── TASK MATERIAL ──
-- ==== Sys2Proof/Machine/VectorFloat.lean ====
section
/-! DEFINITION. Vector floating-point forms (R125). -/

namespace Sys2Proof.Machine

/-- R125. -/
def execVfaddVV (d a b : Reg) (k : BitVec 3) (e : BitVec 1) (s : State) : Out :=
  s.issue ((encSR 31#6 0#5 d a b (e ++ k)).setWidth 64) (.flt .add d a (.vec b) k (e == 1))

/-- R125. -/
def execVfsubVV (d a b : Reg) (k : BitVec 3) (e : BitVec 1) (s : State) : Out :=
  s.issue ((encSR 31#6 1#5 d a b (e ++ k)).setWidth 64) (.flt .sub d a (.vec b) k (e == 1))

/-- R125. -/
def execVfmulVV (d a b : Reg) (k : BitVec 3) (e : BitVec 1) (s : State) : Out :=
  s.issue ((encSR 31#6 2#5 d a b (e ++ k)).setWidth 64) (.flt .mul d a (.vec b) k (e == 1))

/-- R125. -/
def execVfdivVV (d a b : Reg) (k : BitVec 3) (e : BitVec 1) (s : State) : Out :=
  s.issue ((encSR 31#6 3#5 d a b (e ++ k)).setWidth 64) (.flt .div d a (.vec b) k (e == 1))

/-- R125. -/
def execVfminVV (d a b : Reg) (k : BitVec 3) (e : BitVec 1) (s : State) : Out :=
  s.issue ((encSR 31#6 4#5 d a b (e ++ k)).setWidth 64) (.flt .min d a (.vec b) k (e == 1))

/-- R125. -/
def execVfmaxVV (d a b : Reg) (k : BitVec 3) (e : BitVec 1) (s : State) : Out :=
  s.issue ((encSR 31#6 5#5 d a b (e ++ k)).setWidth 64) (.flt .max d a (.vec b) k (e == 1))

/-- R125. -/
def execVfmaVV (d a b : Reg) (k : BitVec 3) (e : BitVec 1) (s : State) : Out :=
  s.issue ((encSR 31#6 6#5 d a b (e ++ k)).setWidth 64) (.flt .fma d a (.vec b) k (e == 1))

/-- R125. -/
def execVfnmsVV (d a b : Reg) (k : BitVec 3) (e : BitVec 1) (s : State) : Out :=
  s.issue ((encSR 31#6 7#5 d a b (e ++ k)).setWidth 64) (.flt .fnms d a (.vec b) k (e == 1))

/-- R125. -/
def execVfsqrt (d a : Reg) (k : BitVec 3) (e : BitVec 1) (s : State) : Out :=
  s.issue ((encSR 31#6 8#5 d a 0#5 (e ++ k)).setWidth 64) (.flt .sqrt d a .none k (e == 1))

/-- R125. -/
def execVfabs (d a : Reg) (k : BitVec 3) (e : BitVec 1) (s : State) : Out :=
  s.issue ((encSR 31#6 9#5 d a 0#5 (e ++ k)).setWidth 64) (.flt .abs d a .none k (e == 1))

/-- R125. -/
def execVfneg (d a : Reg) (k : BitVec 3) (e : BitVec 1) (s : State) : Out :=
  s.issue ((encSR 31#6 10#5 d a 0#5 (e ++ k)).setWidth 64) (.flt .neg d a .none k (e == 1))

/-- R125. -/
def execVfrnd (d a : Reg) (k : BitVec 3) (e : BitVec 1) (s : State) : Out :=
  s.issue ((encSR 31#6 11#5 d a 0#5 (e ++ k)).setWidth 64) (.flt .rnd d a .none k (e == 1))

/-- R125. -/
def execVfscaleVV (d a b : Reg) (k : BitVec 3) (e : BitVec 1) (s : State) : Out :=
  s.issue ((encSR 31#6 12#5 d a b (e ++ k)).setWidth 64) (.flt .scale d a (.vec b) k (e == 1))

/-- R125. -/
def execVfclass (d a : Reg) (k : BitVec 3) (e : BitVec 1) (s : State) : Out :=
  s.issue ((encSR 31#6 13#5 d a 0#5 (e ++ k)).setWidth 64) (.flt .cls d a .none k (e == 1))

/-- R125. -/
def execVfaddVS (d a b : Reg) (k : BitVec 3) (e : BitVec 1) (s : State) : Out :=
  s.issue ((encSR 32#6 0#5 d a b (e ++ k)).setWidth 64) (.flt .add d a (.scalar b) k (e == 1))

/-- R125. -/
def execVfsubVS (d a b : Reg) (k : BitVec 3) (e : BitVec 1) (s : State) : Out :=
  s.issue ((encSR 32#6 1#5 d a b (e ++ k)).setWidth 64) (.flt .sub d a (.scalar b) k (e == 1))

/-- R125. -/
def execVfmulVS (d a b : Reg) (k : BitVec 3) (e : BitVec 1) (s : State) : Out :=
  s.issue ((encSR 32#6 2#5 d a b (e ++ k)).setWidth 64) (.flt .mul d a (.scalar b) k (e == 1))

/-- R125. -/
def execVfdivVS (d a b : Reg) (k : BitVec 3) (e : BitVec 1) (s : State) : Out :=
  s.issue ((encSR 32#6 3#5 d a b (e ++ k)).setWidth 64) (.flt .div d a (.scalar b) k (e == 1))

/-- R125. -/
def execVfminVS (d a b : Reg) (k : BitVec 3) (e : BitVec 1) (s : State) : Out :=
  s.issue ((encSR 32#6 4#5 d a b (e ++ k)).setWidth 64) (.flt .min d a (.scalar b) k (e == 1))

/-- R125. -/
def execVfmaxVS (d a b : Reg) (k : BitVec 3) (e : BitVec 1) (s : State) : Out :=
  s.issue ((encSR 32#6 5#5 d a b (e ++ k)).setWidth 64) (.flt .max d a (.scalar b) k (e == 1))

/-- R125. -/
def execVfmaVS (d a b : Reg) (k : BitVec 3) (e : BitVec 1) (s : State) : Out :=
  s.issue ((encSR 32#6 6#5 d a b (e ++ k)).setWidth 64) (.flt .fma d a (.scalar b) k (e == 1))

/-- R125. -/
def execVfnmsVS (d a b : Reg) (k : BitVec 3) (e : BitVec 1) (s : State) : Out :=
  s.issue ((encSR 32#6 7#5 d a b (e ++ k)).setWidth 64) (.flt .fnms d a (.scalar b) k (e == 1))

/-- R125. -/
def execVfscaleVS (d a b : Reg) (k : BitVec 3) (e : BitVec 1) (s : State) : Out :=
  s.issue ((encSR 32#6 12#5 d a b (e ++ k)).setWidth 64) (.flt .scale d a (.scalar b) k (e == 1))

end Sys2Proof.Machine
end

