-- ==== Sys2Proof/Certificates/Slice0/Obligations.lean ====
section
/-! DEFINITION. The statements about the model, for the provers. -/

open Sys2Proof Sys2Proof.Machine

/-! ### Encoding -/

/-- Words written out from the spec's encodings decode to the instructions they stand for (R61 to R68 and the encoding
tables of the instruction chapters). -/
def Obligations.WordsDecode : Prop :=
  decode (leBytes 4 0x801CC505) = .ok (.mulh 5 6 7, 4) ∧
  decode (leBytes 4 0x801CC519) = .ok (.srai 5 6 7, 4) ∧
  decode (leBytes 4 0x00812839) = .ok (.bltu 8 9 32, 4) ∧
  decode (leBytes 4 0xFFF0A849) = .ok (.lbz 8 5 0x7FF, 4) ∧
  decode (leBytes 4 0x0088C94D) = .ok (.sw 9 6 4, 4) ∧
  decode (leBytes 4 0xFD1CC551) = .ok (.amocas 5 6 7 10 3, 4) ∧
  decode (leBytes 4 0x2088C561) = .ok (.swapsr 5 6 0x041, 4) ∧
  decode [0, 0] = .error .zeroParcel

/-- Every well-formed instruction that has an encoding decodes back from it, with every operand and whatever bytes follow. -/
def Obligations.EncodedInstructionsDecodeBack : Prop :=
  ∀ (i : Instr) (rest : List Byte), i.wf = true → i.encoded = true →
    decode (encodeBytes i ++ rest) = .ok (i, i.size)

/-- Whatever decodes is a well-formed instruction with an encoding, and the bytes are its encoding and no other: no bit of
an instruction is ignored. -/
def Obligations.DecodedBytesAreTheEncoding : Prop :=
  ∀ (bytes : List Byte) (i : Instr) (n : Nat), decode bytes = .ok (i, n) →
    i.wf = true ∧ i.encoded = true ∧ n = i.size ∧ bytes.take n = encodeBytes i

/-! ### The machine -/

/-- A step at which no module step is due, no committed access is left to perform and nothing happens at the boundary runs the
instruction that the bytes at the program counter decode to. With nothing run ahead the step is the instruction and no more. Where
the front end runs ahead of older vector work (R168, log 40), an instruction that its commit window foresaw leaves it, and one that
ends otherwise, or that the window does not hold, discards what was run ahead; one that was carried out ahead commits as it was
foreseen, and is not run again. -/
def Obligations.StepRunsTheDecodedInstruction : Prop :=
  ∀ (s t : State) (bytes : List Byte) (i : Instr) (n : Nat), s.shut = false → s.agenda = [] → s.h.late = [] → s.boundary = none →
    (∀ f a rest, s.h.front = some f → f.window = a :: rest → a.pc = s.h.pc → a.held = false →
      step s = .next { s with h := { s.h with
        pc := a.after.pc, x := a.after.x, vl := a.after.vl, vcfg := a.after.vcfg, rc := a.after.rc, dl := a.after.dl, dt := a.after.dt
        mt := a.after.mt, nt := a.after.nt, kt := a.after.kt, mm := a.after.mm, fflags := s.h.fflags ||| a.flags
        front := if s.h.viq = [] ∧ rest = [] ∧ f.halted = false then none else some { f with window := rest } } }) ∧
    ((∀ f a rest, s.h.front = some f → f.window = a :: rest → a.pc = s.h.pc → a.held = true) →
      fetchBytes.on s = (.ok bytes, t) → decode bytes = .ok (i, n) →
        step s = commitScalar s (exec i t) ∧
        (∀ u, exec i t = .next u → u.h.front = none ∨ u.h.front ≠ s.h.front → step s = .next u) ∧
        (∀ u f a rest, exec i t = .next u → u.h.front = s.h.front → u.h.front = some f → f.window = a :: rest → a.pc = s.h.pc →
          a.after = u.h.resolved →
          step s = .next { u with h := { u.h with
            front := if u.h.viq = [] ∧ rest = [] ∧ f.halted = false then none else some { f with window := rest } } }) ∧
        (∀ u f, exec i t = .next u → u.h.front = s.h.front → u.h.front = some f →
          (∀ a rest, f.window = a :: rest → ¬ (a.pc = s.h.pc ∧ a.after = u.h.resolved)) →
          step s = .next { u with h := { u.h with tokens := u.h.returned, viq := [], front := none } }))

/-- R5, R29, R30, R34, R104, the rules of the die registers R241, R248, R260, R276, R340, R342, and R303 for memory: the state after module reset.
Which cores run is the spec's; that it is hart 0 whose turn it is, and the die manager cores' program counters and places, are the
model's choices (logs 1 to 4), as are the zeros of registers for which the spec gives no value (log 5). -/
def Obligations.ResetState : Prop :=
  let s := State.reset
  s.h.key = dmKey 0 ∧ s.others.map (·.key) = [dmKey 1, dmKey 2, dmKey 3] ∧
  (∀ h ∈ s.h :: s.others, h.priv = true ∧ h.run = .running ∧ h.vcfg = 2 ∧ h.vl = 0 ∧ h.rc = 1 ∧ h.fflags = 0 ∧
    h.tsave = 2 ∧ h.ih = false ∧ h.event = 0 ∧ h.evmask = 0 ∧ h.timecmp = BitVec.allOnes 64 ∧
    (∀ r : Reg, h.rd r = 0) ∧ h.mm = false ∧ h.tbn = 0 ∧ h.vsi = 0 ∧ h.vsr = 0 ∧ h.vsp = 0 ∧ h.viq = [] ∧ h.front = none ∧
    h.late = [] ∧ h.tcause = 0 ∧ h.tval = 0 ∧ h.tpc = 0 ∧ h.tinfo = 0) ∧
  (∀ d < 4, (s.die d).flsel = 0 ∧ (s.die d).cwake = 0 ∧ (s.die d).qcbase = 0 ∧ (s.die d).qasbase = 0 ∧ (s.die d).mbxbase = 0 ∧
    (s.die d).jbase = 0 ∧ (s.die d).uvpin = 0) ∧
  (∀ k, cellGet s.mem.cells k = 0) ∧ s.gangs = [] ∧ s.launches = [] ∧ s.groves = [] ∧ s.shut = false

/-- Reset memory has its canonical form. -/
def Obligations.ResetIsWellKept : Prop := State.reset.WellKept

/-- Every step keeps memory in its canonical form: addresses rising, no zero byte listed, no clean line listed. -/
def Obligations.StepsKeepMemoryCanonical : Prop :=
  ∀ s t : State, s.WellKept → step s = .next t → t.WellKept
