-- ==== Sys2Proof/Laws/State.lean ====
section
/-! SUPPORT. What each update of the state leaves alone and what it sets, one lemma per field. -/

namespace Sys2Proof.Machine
───
• DESCRIPTION OF THE TASK:
Scan the data above and report each line in which "model" is present.

• THE COMPLETED TASK:
/-! DEFINITION. The statements about the model, for the provers. -/
model's choices (logs 1 to 4), as are the zeros of registers for which the spec gives no value (log 5). -/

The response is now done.